It’s been a politically charged week to say the least. The Tories are revelling in their victory, promising to abolish The Human Rights Act, reintroduce entertaining methods of animal cruelty and stop those scrounging disabled bastards from leeching the salaries of Eton-educated self-made millionaires.
The increasingly anguished left have taken to Twitter in umbrage, as though furiously typed snark will result in the redistribution of wealth and a country-wide group therapy session of hand holding and guitar-strummed Kumbaya renditions. Outside of the social media sphere, Labour Party leadership favourites are hotting up their game, clambering over Miliband’s carcass like it’s a Hunger Games reunion party.
Among them is Chuka Umunna, arguably one of the slickest contestants the game has ever seen. Passionate in interviews and controversial in opinion, this Savile Row-suited, Bambi-eyed political puppy was always going to be divisive. Too young for leadership, some argue. Too hot-tempered. Too ‘metropolitan champagne socialist’, whatever that means. To my surprise it’s not the ‘shy racists’ coming out of the woodwork on the right. Instead they’re bringing out the big guns. The really important issues facing the British electorate. Chuka Umunna is just too unmarried to be UK Prime Minister.
With the media’s preferred purveyor of bigoted wank-storms taking a personal day, the task of penning this particular plate of cow tripe fell to outspoken traditionalist Laura Perrins, Co-Editor of the Conservative Woman and instigator of UK marital law, apparently. In a piece titled “Too Cool For School Chuka is Too Old For a Girlfriend,” she explains why, political policies aside, the British people can’t trust an unmarried 36-year-old man in a relationship. Whilst it’s acceptable to have a girlfriend at 16, or even 26, it’s just not appropriate to be dating by the time you hit your mid-30s, particularly if you hope to succeed in politics. THANKS FOR CLEARING THAT UP, LAURA. She goes on to suggest, in what you repeatedly hope is satire, that his failure to propose must mean he’s either a.) Too lazy, b.) Too unromantic or c.) A narcissist. So which is it to be, Chuka? I’d suggest you phone a friend but I’m not sure Laura will allow it.
“I know what is going through your mind,” she writes, although I’m sure what’s going through my mind is a fair amount ruder than whatever she suspects. “Do I have some arbitrary cut off point for the girlfriend-wife thing? Yes, I do and the absolute deadline is 35 unless they have only been together for 6 months. Then they get a year. After that it is decision time.”
By likening life-long commitments to the cut-off date on student rail card applications, this self-appointed chief of marital police insults not just Chuka and his girlfriend, but large swathes of the unmarried British public. Oblivious to the irony of her ‘unromantic’ accusation, it hasn’t occurred to Laura that some people might not have found the person they want to spend the rest of their life with. Or maybe they don’t want to get married. Or maybe they discovered their partner was as bigoted and vitriolic as Laura, and chose the single life instead.

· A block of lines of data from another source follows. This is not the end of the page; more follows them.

/-- Settles O4: each chip ticks by itself, and the tick of the table reaches every DF640 whose root is locked. -/
theorem idleStepIsOneTick : Obligations.IdleStepIsOneTick := by
  unfold Obligations.IdleStepIsOneTick
  intro s hi hp
  have hk := s.tickDcs.kept_tickPorts
  refine ⟨s.tick, by rw [step, hp], hk.pending.trans hp, hk.result, hk.free, fun u => ?_, fun n => ?_⟩
  · rw [s.dc_tick, tickDc]
  · rw [s.df_tick hi, tickDf]

/-- Settles O5: the reach of a command is a part of its frame. -/
theorem commandsStayInTheirReach : Obligations.CommandsStayInTheirReach := by
  unfold Obligations.CommandsStayInTheirReach
  exact fun c s => (exec_framed c s).imp fun _ h => h.reach

/-- Settles O6: queue, free values and answer are parts of the frame of a command. -/
theorem commandsLeaveTheQueue : Obligations.CommandsLeaveTheQueue := by
  unfold Obligations.CommandsLeaveTheQueue
  exact fun c s => (exec_framed c s).imp fun _ h => ⟨h.pending, h.free, h.result.imp_right id⟩

end Sys2Proof.Machine
end

section
/-! Two frames by parts and one access over Ibast that a number beyond its table refutes: of a source, of a receiver, of an owner. -/
namespace Sys2Proof.Machine

theorem Ends.dest {c : Instr} {s t : State} {P : State → Prop} (h : Ends c s P) (ht : exec c s = .next t) : P t := by
  obtain ⟨t', ht', hp⟩ := h
  rw [ht] at ht'
  cases ht'
  exact hp

/-! ### O7: a capture of a source beyond the table of captures -/

/-- A DC64 whose one capture names source 0x37FF0, beyond the registers of the sources: its violation counter falls on a word of the contexts. -/
def straySource : Dc :=
  { dcFresh 1 with qlf := { inq := [[0, 0, 0, 0, 0, 0, 0, 2 ^ 47]], caps := [{ source := 0x37FF0, force := true, hitsMin := 1 }] } }

theorem straySource_arrival_counts : straySource.qualifierArrival.word 0x40000C ≠ straySource.word 0x40000C := by decide +kernel

/-- Refutes O7: QUALIFIER_FRAGMENT_ARRIVAL counts a violation at the address of its capture's source, and no hypothesis keeps a source inside the
qualifier's registers; the word at 0x40000C lies in the contexts, which the command is not listed as changing. -/
theorem not_partsOfADc64StayAsTheyWere : ¬ Obligations.PartsOfADc64StayAsTheyWere := by
  unfold Obligations.PartsOfADc64StayAsTheyWere
  intro h
  have hends := h (.qualifierFragmentArrival .u0) { dc0 := straySource } _ rfl
  obtain ⟨-, hwords⟩ := hends.dest rfl .u0 .contexts (by decide)
  rw [State.dc_setDc_self] at hwords
  exact straySource_arrival_counts (hwords 0x40000C (by decide) (by decide))

/-! ### O8: a start-up that listens on a receiver beyond the two -/

/-- A DF640 in LISTEN whose start-up listens on receiver 0x1378: the state of that receiver falls on a word of the channels. -/
def strayListen : Df := { regs := [(0x40, 2), (0x41, 1), (0x1400, 15)], bt := { listen := 0x1378 } }

theorem strayListen_timeout_moves : strayListen.listenTimeout.word 0x1400 ≠ strayListen.word 0x1400 := by decide +kernel

/-- Refutes O8: LISTEN_TIMEOUT moves the receiver that the start-up listens on, and no hypothesis keeps its number below 2; the word at 0x1400 lies in
the channels, which the command is not listed as changing. -/
theorem not_partsOfADf640StayAsTheyWere : ¬ Obligations.PartsOfADf640StayAsTheyWere := by
  unfold Obligations.PartsOfADf640StayAsTheyWere
  rintro ⟨h, -⟩
  have hends := h (.listenTimeout 0) (State.reset.setDf 0 strayListen) _ rfl
  obtain ⟨-, -, -, -, hwords⟩ := hends.dest rfl 0 .channels (by decide)
  rw [State.df_setDf_self] at hwords
  exact strayListen_timeout_moves (hwords 0x1400 (by decide) (by decide))

/-! ### O54: a READ of a reserved owner -/

/-- A command frame of owner 8, which R413 leaves reserved. -/
def reservedOwner : FrameHdr := { k := 1, epoch := 0, identity := 5, owner := 8 }

theorem reservedOwner_read_refused :
    (dfFresh.takeFrame dfFresh.source (frameHeader opRead 1 0 5 8 :: [addrWord 0 0])).fld DF.CMD.LAST.STATUS ≠ 0 := by decide +kernel

/-- Refutes O54: its first clause promises status 0 for a READ of every owner below 16, and the model answers a READ of a reserved owner, 8 to 14, with
BAD_OPCODE. -/
theorem not_ibastRegisterAccess : ¬ Obligations.IbastRegisterAccess := by
  unfold Obligations.IbastRegisterAccess
  rintro ⟨hread, -⟩
  have hends := hread 0 reservedOwner 0 1 State.reset rfl (by decide) (by decide) rfl rfl rfl (by decide) (by decide) (by decide) (by decide) (by decide)
  obtain ⟨-, hstatus, -⟩ := hends.dest rfl
  rw [State.sourceFrame, State.frame, State.df_setDf_self] at hstatus
  exact reservedOwner_read_refused hstatus
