-- ==== Sys2Proof/Machine/Ops.lean ====
section
/-! DEFINITION. The named operations: contexts and cells, the two FIFOs, ending a command, issuing one, the transform, hardware
reset, and who moves next. -/

namespace Sys2Proof.Machine

/-- Context c (00_scope.md R15). -/
def State.ctx (s : State) (c : CtxIdx) : Context := s.ctxs[c.toNat]'c.isLt

/-- Write context c; no other context changes (10_state.md R23). -/
def State.setCtx (s : State) (c : CtxIdx) (x : Context) : State :=
  { s with ctxs := s.ctxs.set c.toNat x c.isLt }

/-- `cell(c, i)` of a context (00_scope.md R15). The issue checks keep i below 729 (60_exceptions.md R203). -/
def Context.cell (x : Context) (i : Nat) : Cell := x.cells[i]?.getD Cell.zero

/-- Write cell i of a context. -/
def Context.setCell (x : Context) (i : Nat) (v : Cell) : Context := { x with cells := x.cells.setIfInBounds i v }

/-- Write digit d into lane j of cell i (40_codec.md R112). -/
def Context.putDigit (x : Context) (i j : Nat) (d : Digit) : Context := x.setCell i (enc (x.cell i) j d)

/-- The digit in lane j of cell i (40_codec.md R113). -/
def Context.digit (x : Context) (i j : Nat) : Digit := dec (x.cell i) j

/-- Write DIR (00_scope.md R15). -/
def Context.setDir (x : Context) (d : Direction) : Context := { x with dir := d }

/-- `raise Error(code)` and `raise Fatal(code)`: the command ends with ERR = code; a fatal code also sets FATAL. Nothing else
changes (00_scope.md R17, 60_exceptions.md R202, R205). -/
def State.raise (s : State) (e : ErrCode) : State := { s with err := e, fatal := s.fatal || e.isFatal }

/-- `complete()`: ERR = 0 and BUSY = 0 (00_scope.md R17). -/
def State.complete (s : State) : State := { s with run := none, err := .ok }

/-- Move the running command to its next micro-step (10_state.md R41). -/
def State.advance (s : State) (p : Pos) : State := { s with run := s.run.map fun r => { r with pos := p } }

/-- Issue, in one indivisible step: the checks in their order; if one fails the command ends with its code and BUSY stays 0, else
the command and the current LEN are latched and BUSY becomes 1 (10_state.md R40). -/
def issue (i : Instr) (checks : List Check) (start : Pos) (s : State) : State :=
  match firstFailure checks with
  | some e => s.raise e
  | none => { s with run := some { cmd := i, len := s.len, pos := start } }

/-- One step of command `i`: while halted nothing (60_exceptions.md R206), at Idle its issue (10_state.md R40), at Busy the micro-step
at the running command's position (10_state.md R41; log entry 2). -/
def runCommand (i : Instr) (checks : List Check) (start : Pos) (micro : Running → State) (s : State) :
    Host.Outcome State Fault Refusal :=
  if s.fatal then .next s
  else
    match s.run with
    | none => .next (issue i checks start s)
    | some r => .next (micro r)

/-- `transform(c)`: the cells of context c and the engine's hidden state change; DIR does not (42_permutation.md R146). -/
def State.transform (s : State) (c : CtxIdx) : State :=
  let x := s.ctx c
  let r := engineTransform s.cfg x.cells s.engine
  { s.setCtx c { x with cells := r.1 } with engine := r.2 }

/-- A DIN write: append v[7:0], or set IN_OVERFLOW if the FIFO is full; nothing while halted (20_memory.md R72). -/
def State.pushIn (s : State) (v : Byte) : State :=
  if s.fatal then s
  else if s.inFifo.length < s.cfg.ififoDepth then { s with inFifo := s.inFifo ++ [v] }
  else { s with inOverflow := true }

/-- A DOUT read: the word returned and the state after (20_memory.md R73). -/
def State.popOut (s : State) : Word × State :=
  if s.fatal then (0#32, s)
  else
    match s.outFifo with
    | v :: rest => (sext32 v, { s with outFifo := rest })
    | [] => (0#32, { s with outUnderflow := true })

/-- Whether `push_out` is enabled (20_memory.md R73). -/
def State.outHasRoom (s : State) : Bool := decide (s.outFifo.length < s.cfg.ofifoDepth)

/-- `push_out(v)` where it is enabled (20_memory.md R73). -/
def State.pushOut (s : State) (v : Byte) : State := { s with outFifo := s.outFifo ++ [v] }

/-- Hardware reset: the block's state takes the values of 10_state.md R50; a running command is abandoned and FATAL clears
(70_reset_and_hazards.md R230). The constants stay, and so does the world around the block. -/
def State.hardReset (s : State) : State :=
  { State.resetOf s.cfg with inputs := s.inputs, seen := s.seen, turns := s.turns, clock := s.clock }

/-- Whether the core has an enabled micro-step: a command runs, the block is not halted, and a merge has an entry to pop, an emit
room to push (10_state.md R41, 60_exceptions.md R206, 70_reset_and_hazards.md R242). -/
def State.coreEnabled (s : State) : Bool :=
  !s.fatal &&
    match s.run with
    | none => false
    | some r =>
      match r.pos with
      | .merge _ _ _ => !s.inFifo.isEmpty
      | .emit _ _ _ => s.outHasRoom
      | .whole => true
      | .transform _ => true
      | .blockStart _ => true
      | .direction _ => true
      | .finish => true

/-- Whether something waits at the block's boundary. -/
def State.hostEnabled (s : State) : Bool := !s.inputs.isEmpty

/-- Whether both agents could move, so that the order is open (20_memory.md R76). -/
def State.choiceOpen (s : State) : Bool := s.coreEnabled && s.hostEnabled

/-- Who moves where both could: the schedule's next entry, or past its end the free value (log entry 5). -/
def State.nextTurn (s : State) : Agent :=
  match s.turns with
  | a :: _ => a
  | [] => Config.freeTurn s.clock

/-- Who moves next; `none` when neither agent has an enabled step (20_memory.md R76, 70_reset_and_hazards.md R242). -/
def State.mover (s : State) : Option Agent :=
  if s.coreEnabled then
    if s.hostEnabled then some s.nextTurn else some .core
  else if s.hostEnabled then some .host
  else none

/-- The state once the choice of this step has been taken: an open choice uses up one entry of the schedule. -/
def State.afterChoice (s : State) : State :=
  if s.choiceOpen then { s with turns := s.turns.tail, clock := s.clock + 1 } else s

end Sys2Proof.Machine
end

She fails to make clear what should happen to those don’t marry before the relationship expiration date she’s kindly bestowed on the British electorate. I can only presume you get chased into a ditch by a posh person on a horse blowing a trumpet. Go straight to jail. Do not have a glittering career. Do not pass go. Do not collect £200.
But in the end it’s poor old Laura who’ll lose out. Because when push comes to shove, the bigoted junterings from an outdated minority will cause far more harm to a party’s future in politics than anyone’s marital status.